Oliner, Adam, and Jon Stearley. “What Supercomputers Say: A Study of Five System Logs.” 37th Annual IEEE/IFIP International Conference on Dependable Systems and Networks (DSN'07), Edinburgh, 25-28 June 2007. Washington, DC: IEEE Computer Society, 2007. 575-584. Print.
Computer logs are the issue every system administrator faces in his work. However, they were studied not well enough, while the knowing and proper analysis of logs and their content allowed improving control and prediction of possible system failures. In their paper, Oliner and Jon aim to study and to analyze logs and alerts generated by five of the largest supercomputers, Liberty (512), Spirit (1028), Thunderbird (9024), Red Storm (10880), and Blue Gene/L (131072) and to give recommendations regarding further researches in the area. The study of Oliner and Jon is the first to consider raw logs from several supercomputers concentrating on the real behavior of the system, as the previous works lacked data about the behavior of large computing systems. At first, the authors collect logs from the five supercomputers, then identify alerts, and finally, suggest filter algorithm, filter the alerts, and provide the analysis of the results. During their work, they analyze more about 112 GB of information, and it makes their study the first largest study in this area. In the end, Oliner and Jon give recommendations regarding solutions of the next problems: detection of faults, prediction of failures, attribution of root causes, and quantification of RAS.

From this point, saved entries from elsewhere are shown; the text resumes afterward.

@[simp] theorem answer_build (w : Word) (s : State) : (answer w s).build = s.build := rfl

@[simp] theorem answer_ie (w : Word) (s : State) : (answer w s).ie = s.ie := rfl

@[simp] theorem answer_done (w : Word) (s : State) : (answer w s).done = s.done := rfl

@[simp] theorem answer_err (w : Word) (s : State) : (answer w s).err = s.err := rfl

@[simp] theorem answer_ovf (w : Word) (s : State) : (answer w s).ovf = s.ovf := rfl

@[simp] theorem answer_errcode (w : Word) (s : State) : (answer w s).errcode = s.errcode := rfl

@[simp] theorem answer_cmd (w : Word) (s : State) : (answer w s).cmd = s.cmd := rfl

@[simp] theorem answer_params (w : Word) (s : State) : (answer w s).params = s.params := rfl

@[simp] theorem answer_fout (w : Word) (s : State) : (answer w s).fout = s.fout := rfl

@[simp] theorem answer_wmask (w : Word) (s : State) : (answer w s).wmask = s.wmask := rfl

@[simp] theorem answer_mem (w : Word) (s : State) : (answer w s).mem = s.mem := rfl

@[simp] theorem answer_inflight (w : Word) (s : State) : (answer w s).inflight = s.inflight := rfl

@[simp] theorem answer_agenda (w : Word) (s : State) : (answer w s).agenda = s.agenda := rfl

@[simp] theorem answer_hostReads (w : Word) (s : State) : (answer w s).hostReads = w :: s.hostReads := rfl

@[simp] theorem answer_epoch (w : Word) (s : State) : (answer w s).epoch = s.epoch := rfl

@[simp] theorem answer_draws (w : Word) (s : State) : (answer w s).draws = s.draws := rfl

@[simp] theorem answerBusy_build (s : State) : (answerBusy s).build = s.build := rfl

@[simp] theorem answerBusy_ie (s : State) : (answerBusy s).ie = s.ie := rfl

@[simp] theorem answerBusy_done (s : State) : (answerBusy s).done = s.done := rfl

@[simp] theorem answerBusy_err (s : State) : (answerBusy s).err = s.err := rfl

@[simp] theorem answerBusy_ovf (s : State) : (answerBusy s).ovf = s.ovf := rfl

@[simp] theorem answerBusy_errcode (s : State) : (answerBusy s).errcode = s.errcode := rfl

@[simp] theorem answerBusy_cmd (s : State) : (answerBusy s).cmd = s.cmd := rfl

@[simp] theorem answerBusy_params (s : State) : (answerBusy s).params = s.params := rfl

@[simp] theorem answerBusy_fout (s : State) : (answerBusy s).fout = s.fout := rfl

@[simp] theorem answerBusy_wmask (s : State) : (answerBusy s).wmask = s.wmask := rfl

@[simp] theorem answerBusy_mem (s : State) : (answerBusy s).mem = s.mem := rfl

@[simp] theorem answerBusy_inflight (s : State) : (answerBusy s).inflight = s.inflight := rfl

@[simp] theorem answerBusy_agenda (s : State) : (answerBusy s).agenda = s.agenda := rfl

@[simp] theorem answerBusy_hostReads (s : State) : (answerBusy s).hostReads = Config.busyReadWord s.draws :: s.hostReads := rfl

@[simp] theorem answerBusy_epoch (s : State) : (answerBusy s).epoch = s.epoch := rfl

@[simp] theorem answerBusy_draws (s : State) : (answerBusy s).draws = s.draws + 1 := rfl

@[simp] theorem writeCoeffs_build (b : Nat) (v : Nat → Half) (n : Nat) (s : State) : (writeCoeffs b v n s).build = s.build := by
  induction n with
  | zero => rfl
  | succ n ih => simp [writeCoeffs, ih]

@[simp] theorem writeCoeffs_ie (b : Nat) (v : Nat → Half) (n : Nat) (s : State) : (writeCoeffs b v n s).ie = s.ie := by
  induction n with
  | zero => rfl
  | succ n ih => simp [writeCoeffs, ih]

@[simp] theorem writeCoeffs_done (b : Nat) (v : Nat → Half) (n : Nat) (s : State) : (writeCoeffs b v n s).done = s.done := by
  induction n with
  | zero => rfl
  | succ n ih => simp [writeCoeffs, ih]

@[simp] theorem writeCoeffs_err (b : Nat) (v : Nat → Half) (n : Nat) (s : State) : (writeCoeffs b v n s).err = s.err := by
  induction n with
  | zero => rfl
  | succ n ih => simp [writeCoeffs, ih]

@[simp] theorem writeCoeffs_ovf (b : Nat) (v : Nat → Half) (n : Nat) (s : State) : (writeCoeffs b v n s).ovf = s.ovf := by
  induction n with
  | zero => rfl
  | succ n ih => simp [writeCoeffs, ih]

@[simp] theorem writeCoeffs_errcode (b : Nat) (v : Nat → Half) (n : Nat) (s : State) : (writeCoeffs b v n s).errcode = s.errcode := by
  induction n with
  | zero => rfl
  | succ n ih => simp [writeCoeffs, ih]

@[simp] theorem writeCoeffs_cmd (b : Nat) (v : Nat → Half) (n : Nat) (s : State) : (writeCoeffs b v n s).cmd = s.cmd := by
  induction n with
  | zero => rfl
  | succ n ih => simp [writeCoeffs, ih]

@[simp] theorem writeCoeffs_params (b : Nat) (v : Nat → Half) (n : Nat) (s : State) : (writeCoeffs b v n s).params = s.params := by
  induction n with
  | zero => rfl
  | succ n ih => simp [writeCoeffs, ih]

@[simp] theorem writeCoeffs_fout (b : Nat) (v : Nat → Half) (n : Nat) (s : State) : (writeCoeffs b v n s).fout = s.fout := by
  induction n with
  | zero => rfl
  | succ n ih => simp [writeCoeffs, ih]

@[simp] theorem writeCoeffs_wmask (b : Nat) (v : Nat → Half) (n : Nat) (s : State) : (writeCoeffs b v n s).wmask = s.wmask := by
  induction n with
  | zero => rfl
  | succ n ih => simp [writeCoeffs, ih]

@[simp] theorem writeCoeffs_inflight (b : Nat) (v : Nat → Half) (n : Nat) (s : State) : (writeCoeffs b v n s).inflight = s.inflight := by
  induction n with
  | zero => rfl
  | succ n ih => simp [writeCoeffs, ih]

@[simp] theorem writeCoeffs_agenda (b : Nat) (v : Nat → Half) (n : Nat) (s : State) : (writeCoeffs b v n s).agenda = s.agenda := by
  induction n with
  | zero => rfl
  | succ n ih => simp [writeCoeffs, ih]

@[simp] theorem writeCoeffs_hostReads (b : Nat) (v : Nat → Half) (n : Nat) (s : State) : (writeCoeffs b v n s).hostReads = s.hostReads := by
  induction n with
  | zero => rfl
  | succ n ih => simp [writeCoeffs, ih]

@[simp] theorem writeCoeffs_epoch (b : Nat) (v : Nat → Half) (n : Nat) (s : State) : (writeCoeffs b v n s).epoch = s.epoch := by
  induction n with
  | zero => rfl
  | succ n ih => simp [writeCoeffs, ih]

The study of Oliner and Jon is the first massive-scale study in the area of logs and alerts of the computing systems. Its major flaws include the weaknesses of the mechanism and threshold of the suggested filter algorithm and refer to the lack of understanding of alert mechanisms. Generally, it is a strong research that forms the basis and provides directions for further studies in the area. The authors clearly state their purpose, describe the solution, write about the weaknesses of their study, and give detailed recommendations regarding future researches and their possible solutions.
Works Cited
Oliner, Adam, and Jon Stearley. “What Supercomputers Say: A Study of Five System Logs.” 37th Annual IEEE/IFIP International Conference on Dependable Systems and Networks (DSN'07), Edinburgh, 25-28 June 2007. Washington, DC: IEEE Computer Society, 2007. 575-584. Print.